Il premio nobel, Denis Mukwege, con le sue dichiarazioni, ha avuto, tra i tanti meriti, quello di portare sulla ribalta mediatica internazionale una pagina raccapricciante che racconta come in soli tre anni, dal 2013 al 2016, 46 bambine, dai 2 agli 11 anni, sono state rapite di notte e violentate dalle truppe armate guidate dal deputato provinciale Frederic Batunike, adesso tutti condannati all’ergastolo. Ancora oggi, però, in Congo, migliaia di donne vengono utilizzate come armi da guerra o relegate alla schiavitù sessuale.
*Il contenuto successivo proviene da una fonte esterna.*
/-- Settles O24: each request but PUTNUM has one command as its only transfer, and PUTNUM runs the text loop on `dec n`
by definition. -/
theorem pseudoRequests : Obligations.PseudoRequests := fun s col row n f =>
  ⟨exec_eq_wcmd rfl, exec_eq_wcmd rfl, exec_eq_wcmd rfl, exec_eq_wcmd rfl, exec_eq_wcmd rfl,
    exec_eq_wcmd (by rw [transfersOf, caddr_eq]), rfl, exec_eq_wcmd rfl⟩

end Sys2Proof.Machine

/-! ### The micro-operations and the requests WCMD and WDAT (40_sequencer.md R59 to R65) -/

namespace Sys2Proof.Machine

/-- Settles O14: the write goes on to the pause exactly when the transport's answer is `ok`. -/
theorem registerWrite : Obligations.RegisterWrite := by
  intro s v
  rw [reg_run]
  refine ⟨fun d hok => ?_, fun e herr => ?_⟩
  · simp [perform, Op.bind_run, busWrite_run, hok, delay_eq, State.advance]
  · simp [perform, Op.bind_run, busWrite_run, herr, State.advance]

/-- The first byte of a strobe: the nibble in bits [7:4], the two lines below it, and E low (30_encoding.md R52). -/
theorem wire_eq_or_lineMask (n : Nibble) (bl rs : Bit) :
    wire n bl 0 rs = (n.setWidth 8 <<< 4) ||| lineMask bl rs := by
  revert n bl rs; decide

/-- A nibble whose writes all succeed: its strobe, and no other change (40_sequencer.md R60). -/
theorem nib_ok {s : State} (n : Nibble) (h : s.grants 3) :
    nib n s = .ok () (s.advance (strobeEvents s.addr s.params.tWrite ((n.setWidth 8 <<< 4) ||| lineMask s.bl s.rs))) := by
  rw [nib_run, wire_eq_or_lineMask]
  exact perform_ok (noReads_strobeEvents _ _ _) h

/-- Settles O15: the six events of the strobe, written out. -/
theorem nibbleStrobe : Obligations.NibbleStrobe := fun _ n hgrants => nib_ok n hgrants

/-- Settles O16: the two strobes of the byte, written out. -/
theorem byteTransferTrace : Obligations.ByteTransferTrace := fun _ b rs hgrants => byteTransfer_ok b rs hgrants

/-- After at least one transfer, the `RS` from before them no longer shows. -/
theorem lastRs_eq_of_ne_nil {l : List (Byte × Bit)} (hne : l ≠ []) (r : Bit) : lastRs r l = (l.getLastD (0, 0)).2 := by
  cases l with
  | nil => exact absurd rfl hne
  | cons x rest => rw [lastRs_cons]; cases rest <;> rfl

theorem request_of_idle {s : State} (hidle : s.seq = .idle) (x : Op (Code × Byte)) :
    request x s = .next (settle (x s.accept)) := by
  rw [request, hidle]

/-- A request accepted from IDLE that went on to its response is IDLE again: `RS`, the events and the reply are all that
changed. -/
theorem respond_of_accept {s : State} (hidle : s.seq = .idle) (r : Bit) (evs : List Event) (reply : Response) :
    ((s.accept.setRs r).advance evs).respond reply = { s with rs := r }.afterEvents evs reply := by
  obtain ⟨⟩ := s
  obtain rfl := hidle
  rfl

/-- A request cut short is IDLE again too, with `SEQ_BROKEN` set besides (60_exceptions.md R94). -/
theorem raiseTransportError_of_accept {s : State} (hidle : s.seq = .idle) (r : Bit) (evs : List Event) (e : TransportError) :
    ((s.accept.setRs r).advance evs).raiseTransportError e =
      { s with rs := r, seqBroken := true }.afterEvents evs (errorReply e) := by
  obtain ⟨⟩ := s
  obtain rfl := hidle
  rfl

/-- A sequence of byte transfers run as a request, every write granted (40_sequencer.md R62). -/
theorem request_sendAll_ok {s : State} {l : List (Byte × Bit)} (hidle : s.seq = .idle) (hne : l ≠ [])
    (hgrants : s.grants (6 * l.length)) :
    request (do sendAll l; return (.ok, 0)) s = .next ({ s with rs := (l.getLastD (0, 0)).2 }.afterEvents
      (transferEvents s.addr s.params.tWrite s.bl l) (okReply 0)) := by
  have hsent := sendAll_ok (s := s.accept) hgrants
  rw [request_of_idle hidle, Op.bind_ok hsent, lastRs_eq_of_ne_nil hne]
  exact congrArg _ (respond_of_accept hidle _ _ _)

/-- A sequence of byte transfers run as a request whose write number `k` fails (40_sequencer.md R63; 60_exceptions.md R94). -/
theorem request_sendAll_error {s : State} {l : List (Byte × Bit)} {k : Nat} {e : TransportError} (hidle : s.seq = .idle)
    (hk : k < 6 * l.length) (hfails : s.failsAt k e) :
    request (do sendAll l; return (.ok, 0)) s =
      .next ({ s with rs := (l.getD (k / 6) (0, 0)).2, seqBroken := true }.afterEvents
        (cutAfterCall k (transferEvents s.addr s.params.tWrite s.bl l)) (errorReply e)) := by
  have hcut := sendAll_error (s := s.accept) hk hfails
  rw [request_of_idle hidle, Op.bind_error hcut]
  exact congrArg _ (raiseTransportError_of_accept hidle _ _ _)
La violenza ha assunto dimensioni sproporzionate, l’utilizzo “politico del corpo” femminile è un cancro in metastasi che non trova la sua cura, e in questa parte di Paese, dove la povertà e le malattie sono costanti che non sempre trovano una soluzione, anche lo stupro diventa una lotta impari. Proprio per questo, Denis Mukwege non ha esitato a scagliarsi anche contro il governo congolese che a suo parere non ha fatto nulla per fermare il dilagarsi di questo orrore. Dall’autorevole tributo del premio Nobel non sono mancate parole dure verso il presidente del Congo, Joseph Kabila, accusandolo che in vent’anni di potere non ha mai fatto qualcosa per proteggere le donne.